Bad Cruz(27)



“I haven’t heard anything specific. All I’m saying is that if you put a bit of effort—and a lot more clothes on—you’ll find people aren’t as allergic to you as you think.”

“I thought guys liked big hair and boobs and tiny clothes.”

“Not the kind you want to attract.”

“And who should I want to attract?” The conversation was taking a surprising turn once again. “People like you?”

“For instance.” He took a sip of his espresso, crossing his legs like George Clooney in a private plane commercial or something. “Why? Would ending up with someone like me be so terrible?”

No, it’s just that someone like you would never look at me in a billion years.

“Yes,” I said curtly, the sting of rejection already prickling my soul before he blew me off. “It actually would.”

Cruz snarled, baring his teeth in what was supposed to be a smile but left me feeling cold and a little queasy. He stood up, setting the iPad down, handing the waitress his cruise ship ID card, so I wouldn’t have to pay.

If he thought I was going to take the high moral ground and demand to go Dutch, he had another thing coming.

“For the sake of this trip ending without any murder charges being pressed against either of us, I suggest we stay away from each other and meet in the stateroom at the end of every day,” he suggested.

“Sounds good.”

“Where we will share a bed, seeing as I’m not going to sleep on the floor or let Bonnie run my bank account into the ground.”

“That’s fair,” I said evenly. “But there’ll be a pillow barrier between us.”

“All the better.”

“Good. Great. Glad it’s all settled.”

“Oh, and Tennessee?”

“Yes?”

“Next time you lock me out of my own room, paid for by my family, I’m smearing you with blood and tossing you off the ship as shark bait. Understood?”

I could tell by the darkness gleaming from his ocean-blue eyes that he wasn’t completely kidding.

Still… I had to push.

It had become a game.

One I couldn’t find the maturity to stop.

“Whose blood would that be?”





Two hours later, I found myself in what should be my natural habitat—poolside, on the upper deck, tanning my butt cheeks.

After talking to my parents and ensuring that Bear was having a blast (apparently, he hadn’t left the arcade since ten in the morning and had even found a fellow smelling-of-goat teenage friend named Landon), I snagged a sunbed, grabbed a soft paperback someone had left behind, ordered a fruity cocktail, and did something I hadn’t done since age sixteen—relaxed.
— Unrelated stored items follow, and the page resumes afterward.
theorem execEq_touches : ∀ a0 a1 a2 a3 a4,
    ∃ t, execEq a0 a1 a2 a3 a4 = .next t ∧ Touches (.freeCtr :: .cyc :: .pulses :: .devTimer :: .regs :: .sys :: .log :: .spindles :: .encoders :: .encSince :: .timers :: .ptp :: .adcs :: .comparators :: .demods :: .sectors :: .pairs :: .groups :: .tripPins :: .zonePins :: .plate :: .loops :: .place :: .cores :: .aic :: .dma :: .outbound :: .consoles :: .conJobs :: .pipes :: .streams :: .active :: .mover :: .heads :: .audio :: .keepers :: .sec :: .cvs :: .hosts :: .dict :: .canNode :: .aborts :: .iotlb :: .sbOld :: .tsClaimed :: .mem :: .poison :: .checks :: []) a4 t := by
  intro a0 a1 a2 a3 a4
  unfold execEq
  refine ⟨_, rfl, ?_⟩
  refine touches_after ?_ (alu_touches _ _ _ _ _ _) (by decide)
  exact touches_refl _ _

theorem execNe_touches : ∀ a0 a1 a2 a3 a4,
    ∃ t, execNe a0 a1 a2 a3 a4 = .next t ∧ Touches (.freeCtr :: .cyc :: .pulses :: .devTimer :: .regs :: .sys :: .log :: .spindles :: .encoders :: .encSince :: .timers :: .ptp :: .adcs :: .comparators :: .demods :: .sectors :: .pairs :: .groups :: .tripPins :: .zonePins :: .plate :: .loops :: .place :: .cores :: .aic :: .dma :: .outbound :: .consoles :: .conJobs :: .pipes :: .streams :: .active :: .mover :: .heads :: .audio :: .keepers :: .sec :: .cvs :: .hosts :: .dict :: .canNode :: .aborts :: .iotlb :: .sbOld :: .tsClaimed :: .mem :: .poison :: .checks :: []) a4 t := by
  intro a0 a1 a2 a3 a4
  unfold execNe
  refine ⟨_, rfl, ?_⟩
  refine touches_after ?_ (alu_touches _ _ _ _ _ _) (by decide)
  exact touches_refl _ _

theorem execMin_touches : ∀ a0 a1 a2 a3 a4,
    ∃ t, execMin a0 a1 a2 a3 a4 = .next t ∧ Touches (.freeCtr :: .cyc :: .pulses :: .devTimer :: .regs :: .sys :: .log :: .spindles :: .encoders :: .encSince :: .timers :: .ptp :: .adcs :: .comparators :: .demods :: .sectors :: .pairs :: .groups :: .tripPins :: .zonePins :: .plate :: .loops :: .place :: .cores :: .aic :: .dma :: .outbound :: .consoles :: .conJobs :: .pipes :: .streams :: .active :: .mover :: .heads :: .audio :: .keepers :: .sec :: .cvs :: .hosts :: .dict :: .canNode :: .aborts :: .iotlb :: .sbOld :: .tsClaimed :: .mem :: .poison :: .checks :: []) a4 t := by
  intro a0 a1 a2 a3 a4
  unfold execMin
  refine ⟨_, rfl, ?_⟩
  refine touches_after ?_ (alu_touches _ _ _ _ _ _) (by decide)
  exact touches_refl _ _

theorem execMax_touches : ∀ a0 a1 a2 a3 a4,
    ∃ t, execMax a0 a1 a2 a3 a4 = .next t ∧ Touches (.freeCtr :: .cyc :: .pulses :: .devTimer :: .regs :: .sys :: .log :: .spindles :: .encoders :: .encSince :: .timers :: .ptp :: .adcs :: .comparators :: .demods :: .sectors :: .pairs :: .groups :: .tripPins :: .zonePins :: .plate :: .loops :: .place :: .cores :: .aic :: .dma :: .outbound :: .consoles :: .conJobs :: .pipes :: .streams :: .active :: .mover :: .heads :: .audio :: .keepers :: .sec :: .cvs :: .hosts :: .dict :: .canNode :: .aborts :: .iotlb :: .sbOld :: .tsClaimed :: .mem :: .poison :: .checks :: []) a4 t := by
  intro a0 a1 a2 a3 a4
  unfold execMax
  refine ⟨_, rfl, ?_⟩
  refine touches_after ?_ (alu_touches _ _ _ _ _ _) (by decide)
  exact touches_refl _ _

theorem execSll_touches : ∀ a0 a1 a2 a3 a4,
    ∃ t, execSll a0 a1 a2 a3 a4 = .next t ∧ Touches (.freeCtr :: .cyc :: .pulses :: .devTimer :: .regs :: .sys :: .log :: .spindles :: .encoders :: .encSince :: .timers :: .ptp :: .adcs :: .comparators :: .demods :: .sectors :: .pairs :: .groups :: .tripPins :: .zonePins :: .plate :: .loops :: .place :: .cores :: .aic :: .dma :: .outbound :: .consoles :: .conJobs :: .pipes :: .streams :: .active :: .mover :: .heads :: .audio :: .keepers :: .sec :: .cvs :: .hosts :: .dict :: .canNode :: .aborts :: .iotlb :: .sbOld :: .tsClaimed :: .mem :: .poison :: .checks :: []) a4 t := by
  intro a0 a1 a2 a3 a4
  unfold execSll
  refine ⟨_, rfl, ?_⟩
  refine touches_after ?_ (alu_touches _ _ _ _ _ _) (by decide)
  exact touches_refl _ _

theorem execSrl_touches : ∀ a0 a1 a2 a3 a4,
    ∃ t, execSrl a0 a1 a2 a3 a4 = .next t ∧ Touches (.freeCtr :: .cyc :: .pulses :: .devTimer :: .regs :: .sys :: .log :: .spindles :: .encoders :: .encSince :: .timers :: .ptp :: .adcs :: .comparators :: .demods :: .sectors :: .pairs :: .groups :: .tripPins :: .zonePins :: .plate :: .loops :: .place :: .cores :: .aic :: .dma :: .outbound :: .consoles :: .conJobs :: .pipes :: .streams :: .active :: .mover :: .heads :: .audio :: .keepers :: .sec :: .cvs :: .hosts :: .dict :: .canNode :: .aborts :: .iotlb :: .sbOld :: .tsClaimed :: .mem :: .poison :: .checks :: []) a4 t := by
  intro a0 a1 a2 a3 a4
  unfold execSrl
  refine ⟨_, rfl, ?_⟩
  refine touches_after ?_ (alu_touches _ _ _ _ _ _) (by decide)
  exact touches_refl _ _

theorem execSra_touches : ∀ a0 a1 a2 a3 a4,
    ∃ t, execSra a0 a1 a2 a3 a4 = .next t ∧ Touches (.freeCtr :: .cyc :: .pulses :: .devTimer :: .regs :: .sys :: .log :: .spindles :: .encoders :: .encSince :: .timers :: .ptp :: .adcs :: .comparators :: .demods :: .sectors :: .pairs :: .groups :: .tripPins :: .zonePins :: .plate :: .loops :: .place :: .cores :: .aic :: .dma :: .outbound :: .consoles :: .conJobs :: .pipes :: .streams :: .active :: .mover :: .heads :: .audio :: .keepers :: .sec :: .cvs :: .hosts :: .dict :: .canNode :: .aborts :: .iotlb :: .sbOld :: .tsClaimed :: .mem :: .poison :: .checks :: []) a4 t := by
  intro a0 a1 a2 a3 a4
  unfold execSra
  refine ⟨_, rfl, ?_⟩
  refine touches_after ?_ (alu_touches _ _ _ _ _ _) (by decide)
  exact touches_refl _ _

theorem execRor_touches : ∀ a0 a1 a2 a3 a4,
    ∃ t, execRor a0 a1 a2 a3 a4 = .next t ∧ Touches (.freeCtr :: .cyc :: .pulses :: .devTimer :: .regs :: .sys :: .log :: .spindles :: .encoders :: .encSince :: .timers :: .ptp :: .adcs :: .comparators :: .demods :: .sectors :: .pairs :: .groups :: .tripPins :: .zonePins :: .plate :: .loops :: .place :: .cores :: .aic :: .dma :: .outbound :: .consoles :: .conJobs :: .pipes :: .streams :: .active :: .mover :: .heads :: .audio :: .keepers :: .sec :: .cvs :: .hosts :: .dict :: .canNode :: .aborts :: .iotlb :: .sbOld :: .tsClaimed :: .mem :: .poison :: .checks :: []) a4 t := by
  intro a0 a1 a2 a3 a4
  unfold execRor
  refine ⟨_, rfl, ?_⟩
  refine touches_after ?_ (alu_touches _ _ _ _ _ _) (by decide)
  exact touches_refl _ _

theorem execSlli_touches : ∀ a0 a1 a2 a3 a4,
    ∃ t, execSlli a0 a1 a2 a3 a4 = .next t ∧ Touches (.freeCtr :: .cyc :: .pulses :: .devTimer :: .regs :: .sys :: .log :: .spindles :: .encoders :: .encSince :: .timers :: .ptp :: .adcs :: .comparators :: .demods :: .sectors :: .pairs :: .groups :: .tripPins :: .zonePins :: .plate :: .loops :: .place :: .cores :: .aic :: .dma :: .outbound :: .consoles :: .conJobs :: .pipes :: .streams :: .active :: .mover :: .heads :: .audio :: .keepers :: .sec :: .cvs :: .hosts :: .dict :: .canNode :: .aborts :: .iotlb :: .sbOld :: .tsClaimed :: .mem :: .poison :: .checks :: []) a4 t := by
  intro a0 a1 a2 a3 a4
  unfold execSlli
  refine ⟨_, rfl, ?_⟩
  refine touches_after ?_ (aluImm_touches _ _ _ _ _) (by decide)
  exact touches_refl _ _

theorem execSrli_touches : ∀ a0 a1 a2 a3 a4,
    ∃ t, execSrli a0 a1 a2 a3 a4 = .next t ∧ Touches (.freeCtr :: .cyc :: .pulses :: .devTimer :: .regs :: .sys :: .log :: .spindles :: .encoders :: .encSince :: .timers :: .ptp :: .adcs :: .comparators :: .demods :: .sectors :: .pairs :: .groups :: .tripPins :: .zonePins :: .plate :: .loops :: .place :: .cores :: .aic :: .dma :: .outbound :: .consoles :: .conJobs :: .pipes :: .streams :: .active :: .mover :: .heads :: .audio :: .keepers :: .sec :: .cvs :: .hosts :: .dict :: .canNode :: .aborts :: .iotlb :: .sbOld :: .tsClaimed :: .mem :: .poison :: .checks :: []) a4 t := by
  intro a0 a1 a2 a3 a4
  unfold execSrli
  refine ⟨_, rfl, ?_⟩
  refine touches_after ?_ (aluImm_touches _ _ _ _ _) (by decide)
  exact touches_refl _ _

theorem execSrai_touches : ∀ a0 a1 a2 a3 a4,
    ∃ t, execSrai a0 a1 a2 a3 a4 = .next t ∧ Touches (.freeCtr :: .cyc :: .pulses :: .devTimer :: .regs :: .sys :: .log :: .spindles :: .encoders :: .encSince :: .timers :: .ptp :: .adcs :: .comparators :: .demods :: .sectors :: .pairs :: .groups :: .tripPins :: .zonePins :: .plate :: .loops :: .place :: .cores :: .aic :: .dma :: .outbound :: .consoles :: .conJobs :: .pipes :: .streams :: .active :: .mover :: .heads :: .audio :: .keepers :: .sec :: .cvs :: .hosts :: .dict :: .canNode :: .aborts :: .iotlb :: .sbOld :: .tsClaimed :: .mem :: .poison :: .checks :: []) a4 t := by
  intro a0 a1 a2 a3 a4
  unfold execSrai
  refine ⟨_, rfl, ?_⟩
  refine touches_after ?_ (aluImm_touches _ _ _ _ _) (by decide)
  exact touches_refl _ _

theorem execRori_touches : ∀ a0 a1 a2 a3 a4,
    ∃ t, execRori a0 a1 a2 a3 a4 = .next t ∧ Touches (.freeCtr :: .cyc :: .pulses :: .devTimer :: .regs :: .sys :: .log :: .spindles :: .encoders :: .encSince :: .timers :: .ptp :: .adcs :: .comparators :: .demods :: .sectors :: .pairs :: .groups :: .tripPins :: .zonePins :: .plate :: .loops :: .place :: .cores :: .aic :: .dma :: .outbound :: .consoles :: .conJobs :: .pipes :: .streams :: .active :: .mover :: .heads :: .audio :: .keepers :: .sec :: .cvs :: .hosts :: .dict :: .canNode :: .aborts :: .iotlb :: .sbOld :: .tsClaimed :: .mem :: .poison :: .checks :: []) a4 t := by
  intro a0 a1 a2 a3 a4
  unfold execRori
  refine ⟨_, rfl, ?_⟩
  refine touches_after ?_ (aluImm_touches _ _ _ _ _) (by decide)
  exact touches_refl _ _

theorem execMul_touches : ∀ a0 a1 a2 a3 a4,
    ∃ t, execMul a0 a1 a2 a3 a4 = .next t ∧ Touches (.freeCtr :: .cyc :: .pulses :: .devTimer :: .regs :: .sys :: .log :: .spindles :: .encoders :: .encSince :: .timers :: .ptp :: .adcs :: .comparators :: .demods :: .sectors :: .pairs :: .groups :: .tripPins :: .zonePins :: .plate :: .loops :: .place :: .cores :: .aic :: .dma :: .outbound :: .consoles :: .conJobs :: .pipes :: .streams :: .active :: .mover :: .heads :: .audio :: .keepers :: .sec :: .cvs :: .hosts :: .dict :: .canNode :: .aborts :: .iotlb :: .sbOld :: .tsClaimed :: .mem :: .poison :: .checks :: []) a4 t := by
  intro a0 a1 a2 a3 a4
  unfold execMul
  refine ⟨_, rfl, ?_⟩
  refine touches_after ?_ (alu_touches _ _ _ _ _ _) (by decide)
  exact touches_refl _ _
No double shifts at the diner, cleaning, washing, doing the laundry, or helping Bear with his homework—or Trinity with her wedding preparations. No bending over for teenage boys or braving the wrath of my ex-high school friends who sneered down at me, with their wedding rings and mortgages.

Even the book was really good for something I’d found with a discounted sticker and a suspicious white stain.

The day was turning out to be too good to be true, which was how I knew things were about to go sideways. Mark my words, if the Elation didn’t suffer a fate similar to the Titanic by the end of the day, then the entire cruise was going to suffer from food poisoning.

Shortly after I had a refreshing salad full of fruit and nuts for lunch, me and my food belly returned to our sunbed. I turned on my stomach and flipped a page in the book when a shadow cast over my body, descending down to my right as someone took a seat on the sunbed beside me, even though the whole row was empty.

There’s a special place in Hell reserved for people who choose to sit beside you when everywhere else is available. And I truly, sincerely hoped this place was overcrowded, and that everyone there had BO, because that’s what these kind of people deserved.

“Why, hello there, sweet cheeks.”

He was definitely not referring to the pair on my face.

I squinted up, using my hand as a visor against the sun. The guy in front of me looked like your typical frat boy, not a day over twenty, with a baseball cap turned backward, Hawaiian swim trunks, and a Bros Before Hos tattoo across his chest that I wagered his fraternity friends had inked themselves with, too.

“Name’s Dale.”

Of course it was. I bet when his mother had an ultrasound, all they saw inside her uterus was a cardboard sign that said douchebag.

“Nessy.”

“That’s a cute name. You from around here?”

Where would that be?

The middle of the Caribbean Sea?

“Look, I’m real flattered you saw my tush and didn’t think I was a twenty-nine-year-old overworked, underpaid single mother, but that’s what I am. So can we skip the chitchat, and may I suggest you try the waterpark across the deck? Lots of girls your age there.”

I was entirely too direct. But struggling single moms did not have the luxury of blipping around with flunk-boys.

“I don’t mind you’re twenty-nine.” He was rolling a swizzlestick from one side of his mouth to the other.

“Well, I do.” I let my head drop against the sunbed and turned it in the other direction, considering the conversation over.